/-- Major 0x15 (R216): VADDUS, VSUBUS, VABSD, VAVG. -/
def decode15 (w : Nat) : Except DecodeError Instr :=
  if field w 0 2 = 0 then accept (true) (.vaddus (bv w 19 7) (bv w 12 7) (bv w 5 7) (bv w 2 3))
  else if field w 0 2 = 1 then accept (true) (.vsubus (bv w 19 7) (bv w 12 7) (bv w 5 7) (bv w 2 3))
  else if field w 0 2 = 2 then accept (true) (.vabsd (bv w 19 7) (bv w 12 7) (bv w 5 7) (bv w 2 3))
  else if field w 0 2 = 3 then accept (true) (.vavg (bv w 19 7) (bv w 12 7) (bv w 5 7) (bv w 2 3))
  else .error .member

/-- Major 0x16 (R216): VCEQ, VCNE, VCLT, VCLE. -/
def decode16 (w : Nat) : Except DecodeError Instr :=
  if field w 0 2 = 0 then accept (field w 22 4 == 0) (.vceq (bv w 19 3) (bv w 12 7) (bv w 5 7) (bv w 2 3))
  else if field w 0 2 = 1 then accept (field w 22 4 == 0) (.vcne (bv w 19 3) (bv w 12 7) (bv w 5 7) (bv w 2 3))
  else if field w 0 2 = 2 then accept (field w 22 4 == 0) (.vclt (bv w 19 3) (bv w 12 7) (bv w 5 7) (bv w 2 3))
  else if field w 0 2 = 3 then accept (field w 22 4 == 0) (.vcle (bv w 19 3) (bv w 12 7) (bv w 5 7) (bv w 2 3))
  else .error .member

/-- Major 0x17 (R216): VCLTU, VCLEU, VCTST. -/
def decode17 (w : Nat) : Except DecodeError Instr :=
  if field w 0 2 = 0 then accept (field w 22 4 == 0) (.vcltu (bv w 19 3) (bv w 12 7) (bv w 5 7) (bv w 2 3))
  else if field w 0 2 = 1 then accept (field w 22 4 == 0) (.vcleu (bv w 19 3) (bv w 12 7) (bv w 5 7) (bv w 2 3))
  else if field w 0 2 = 2 then accept (field w 22 4 == 0) (.vctst (bv w 19 3) (bv w 12 7) (bv w 5 7) (bv w 2 3))
  else .error .member

/-- Major 0x18 (R216): VADDH2, VADDB4, VMULH2, VDOT4. -/
def decode18 (w : Nat) : Except DecodeError Instr :=
  if field w 0 2 = 0 then accept (true) (.vaddh2 (bv w 19 7) (bv w 12 7) (bv w 5 7) (bv w 2 3))
  else if field w 0 2 = 1 then accept (true) (.vaddb4 (bv w 19 7) (bv w 12 7) (bv w 5 7) (bv w 2 3))
  else if field w 0 2 = 2 then accept (true) (.vmulh2 (bv w 19 7) (bv w 12 7) (bv w 5 7) (bv w 2 3))
  else if field w 0 2 = 3 then accept (true) (.vdot4 (bv w 19 7) (bv w 12 7) (bv w 5 7) (bv w 2 3))
  else .error .member

/-- Major 0x19 (R216): VSEL, VCLZ, VPOPC, VBREV. -/
def decode19 (w : Nat) : Except DecodeError Instr :=
  if field w 0 2 = 0 then accept (true) (.vsel (bv w 19 7) (bv w 12 7) (bv w 5 7) (bv w 2 3))
  else if field w 0 2 = 1 then accept (field w 5 7 == 0) (.vclz (bv w 19 7) (bv w 12 7) (bv w 2 3))
  else if field w 0 2 = 2 then accept (field w 5 7 == 0) (.vpopc (bv w 19 7) (bv w 12 7) (bv w 2 3))
  else if field w 0 2 = 3 then accept (field w 5 7 == 0) (.vbrev (bv w 19 7) (bv w 12 7) (bv w 2 3))
  else .error .member

/-- Major 0x1A (R216): VADDI. -/
def decode1A (w : Nat) : Except DecodeError Instr :=
  accept (true) (.vaddi (bv w 19 7) (bv w 12 7) (bv w 9 3) (bv w 0 9))

/-- Major 0x1B (R216): VSHLI, VSHRI, VSRAI. -/
def decode1B (w : Nat) : Except DecodeError Instr :=
  if field w 7 2 = 0 then accept (field w 5 2 == 0) (.vshli (bv w 19 7) (bv w 12 7) (bv w 9 3) (bv w 0 5))
  else if field w 7 2 = 1 then accept (field w 5 2 == 0) (.vshri (bv w 19 7) (bv w 12 7) (bv w 9 3) (bv w 0 5))
  else if field w 7 2 = 2 then accept (field w 5 2 == 0) (.vsrai (bv w 19 7) (bv w 12 7) (bv w 9 3) (bv w 0 5))
  else .error .member

/-- Major 0x1C (R216): VMOVI. -/
def decode1C (w : Nat) : Except DecodeError Instr :=
  accept (true) (.vmovi (bv w 19 7) (bv w 16 3) (bv w 0 16))

/-- Major 0x1D (R216): VMOVHI. -/
def decode1D (w : Nat) : Except DecodeError Instr :=
  accept (true) (.vmovhi (bv w 19 7) (bv w 16 3) (bv w 0 16))

/-- Major 0x1E (R216): VCMPI. -/
def decode1E (w : Nat) : Except DecodeError Instr :=
  if 6 ≤ field w 20 3 then .error .member else accept (field w 19 1 == 0) (.vcmpi (bv w 23 3) (bv w 20 3) (bv w 12 7) (bv w 9 3) (bv w 0 9))

/-- Major 0x20 (R216): FADD, FSUB, FMUL, FMAC. -/
def decode20 (w : Nat) : Except DecodeError Instr :=
  if field w 0 2 = 0 then accept (true) (.fadd (bv w 19 7) (bv w 12 7) (bv w 5 7) (bv w 2 3))
  else if field w 0 2 = 1 then accept (true) (.fsub (bv w 19 7) (bv w 12 7) (bv w 5 7) (bv w 2 3))
  else if field w 0 2 = 2 then accept (true) (.fmul (bv w 19 7) (bv w 12 7) (bv w 5 7) (bv w 2 3))
  else if field w 0 2 = 3 then accept (true) (.fmac (bv w 19 7) (bv w 12 7) (bv w 5 7) (bv w 2 3))
  else .error .member

/-- Major 0x21 (R216): FMIN, FMAX, FMINM, FMAXM. -/
def decode21 (w : Nat) : Except DecodeError Instr :=
  if field w 0 2 = 0 then accept (true) (.fmin (bv w 19 7) (bv w 12 7) (bv w 5 7) (bv w 2 3))
  else if field w 0 2 = 1 then accept (true) (.fmax (bv w 19 7) (bv w 12 7) (bv w 5 7) (bv w 2 3))
  else if field w 0 2 = 2 then accept (true) (.fminm (bv w 19 7) (bv w 12 7) (bv w 5 7) (bv w 2 3))
  else if field w 0 2 = 3 then accept (true) (.fmaxm (bv w 19 7) (bv w 12 7) (bv w 5 7) (bv w 2 3))
  else .error .member

/-- Major 0x22 (R216): FCEQ, FCLT, FCLE, FCUN. -/
def decode22 (w : Nat) : Except DecodeError Instr :=
  if field w 0 2 = 0 then accept (field w 22 4 == 0) (.fceq (bv w 19 3) (bv w 12 7) (bv w 5 7) (bv w 2 3))
  else if field w 0 2 = 1 then accept (field w 22 4 == 0) (.fclt (bv w 19 3) (bv w 12 7) (bv w 5 7) (bv w 2 3))
  else if field w 0 2 = 2 then accept (field w 22 4 == 0) (.fcle (bv w 19 3) (bv w 12 7) (bv w 5 7) (bv w 2 3))
  else if field w 0 2 = 3 then accept (field w 22 4 == 0) (.fcun (bv w 19 3) (bv w 12 7) (bv w 5 7) (bv w 2 3))
  else .error .member

/-- Major 0x23 (R216): FDIV, FSQRT, FRSQ, FRCP. -/
def decode23 (w : Nat) : Except DecodeError Instr :=
  if field w 0 2 = 0 then accept (true) (.fdiv (bv w 19 7) (bv w 12 7) (bv w 5 7) (bv w 2 3))
  else if field w 0 2 = 1 then accept (field w 5 7 == 0) (.fsqrt (bv w 19 7) (bv w 12 7) (bv w 2 3))
  else if field w 0 2 = 2 then accept (field w 5 7 == 0) (.frsq (bv w 19 7) (bv w 12 7) (bv w 2 3))
  else if field w 0 2 = 3 then accept (field w 5 7 == 0) (.frcp (bv w 19 7) (bv w 12 7) (bv w 2 3))
  else .error .member

/-- Major 0x24 (R216): FEXP2, FLOG2, FSINPI, FCOSPI. -/
def decode24 (w : Nat) : Except DecodeError Instr :=
  if field w 0 2 = 0 then accept (field w 5 7 == 0) (.fexp2 (bv w 19 7) (bv w 12 7) (bv w 2 3))
  else if field w 0 2 = 1 then accept (field w 5 7 == 0) (.flog2 (bv w 19 7) (bv w 12 7) (bv w 2 3))
  else if field w 0 2 = 2 then accept (field w 5 7 == 0) (.fsinpi (bv w 19 7) (bv w 12 7) (bv w 2 3))
  else if field w 0 2 = 3 then accept (field w 5 7 == 0) (.fcospi (bv w 19 7) (bv w 12 7) (bv w 2 3))
  else .error .member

* Task objective
Both the line containing "if field w 0 2 = 0 then accept (true) (.vsel" and the line containing "if field w 0 2 = 0 then accept (true) (.fmin" belong in the answer. Print them and every line above that falls between them exactly, and no others.

* Finished task
  if field w 0 2 = 0 then accept (true) (.vsel (bv w 19 7) (bv w 12 7) (bv w 5 7) (bv w 2 3))
  else if field w 0 2 = 1 then accept (field w 5 7 == 0) (.vclz (bv w 19 7) (bv w 12 7) (bv w 2 3))
  else if field w 0 2 = 2 then accept (field w 5 7 == 0) (.vpopc (bv w 19 7) (bv w 12 7) (bv w 2 3))
  else if field w 0 2 = 3 then accept (field w 5 7 == 0) (.vbrev (bv w 19 7) (bv w 12 7) (bv w 2 3))
  else .error .member

/-- Major 0x1A (R216): VADDI. -/
def decode1A (w : Nat) : Except DecodeError Instr :=
  accept (true) (.vaddi (bv w 19 7) (bv w 12 7) (bv w 9 3) (bv w 0 9))

/-- Major 0x1B (R216): VSHLI, VSHRI, VSRAI. -/
def decode1B (w : Nat) : Except DecodeError Instr :=
  if field w 7 2 = 0 then accept (field w 5 2 == 0) (.vshli (bv w 19 7) (bv w 12 7) (bv w 9 3) (bv w 0 5))
  else if field w 7 2 = 1 then accept (field w 5 2 == 0) (.vshri (bv w 19 7) (bv w 12 7) (bv w 9 3) (bv w 0 5))
  else if field w 7 2 = 2 then accept (field w 5 2 == 0) (.vsrai (bv w 19 7) (bv w 12 7) (bv w 9 3) (bv w 0 5))
  else .error .member

/-- Major 0x1C (R216): VMOVI. -/
def decode1C (w : Nat) : Except DecodeError Instr :=
  accept (true) (.vmovi (bv w 19 7) (bv w 16 3) (bv w 0 16))

/-- Major 0x1D (R216): VMOVHI. -/
def decode1D (w : Nat) : Except DecodeError Instr :=
  accept (true) (.vmovhi (bv w 19 7) (bv w 16 3) (bv w 0 16))

/-- Major 0x1E (R216): VCMPI. -/
def decode1E (w : Nat) : Except DecodeError Instr :=
  if 6 ≤ field w 20 3 then .error .member else accept (field w 19 1 == 0) (.vcmpi (bv w 23 3) (bv w 20 3) (bv w 12 7) (bv w 9 3) (bv w 0 9))

/-- Major 0x20 (R216): FADD, FSUB, FMUL, FMAC. -/
def decode20 (w : Nat) : Except DecodeError Instr :=
  if field w 0 2 = 0 then accept (true) (.fadd (bv w 19 7) (bv w 12 7) (bv w 5 7) (bv w 2 3))
  else if field w 0 2 = 1 then accept (true) (.fsub (bv w 19 7) (bv w 12 7) (bv w 5 7) (bv w 2 3))
  else if field w 0 2 = 2 then accept (true) (.fmul (bv w 19 7) (bv w 12 7) (bv w 5 7) (bv w 2 3))
  else if field w 0 2 = 3 then accept (true) (.fmac (bv w 19 7) (bv w 12 7) (bv w 5 7) (bv w 2 3))
  else .error .member

/-- Major 0x21 (R216): FMIN, FMAX, FMINM, FMAXM. -/
def decode21 (w : Nat) : Except DecodeError Instr :=
  if field w 0 2 = 0 then accept (true) (.fmin (bv w 19 7) (bv w 12 7) (bv w 5 7) (bv w 2 3))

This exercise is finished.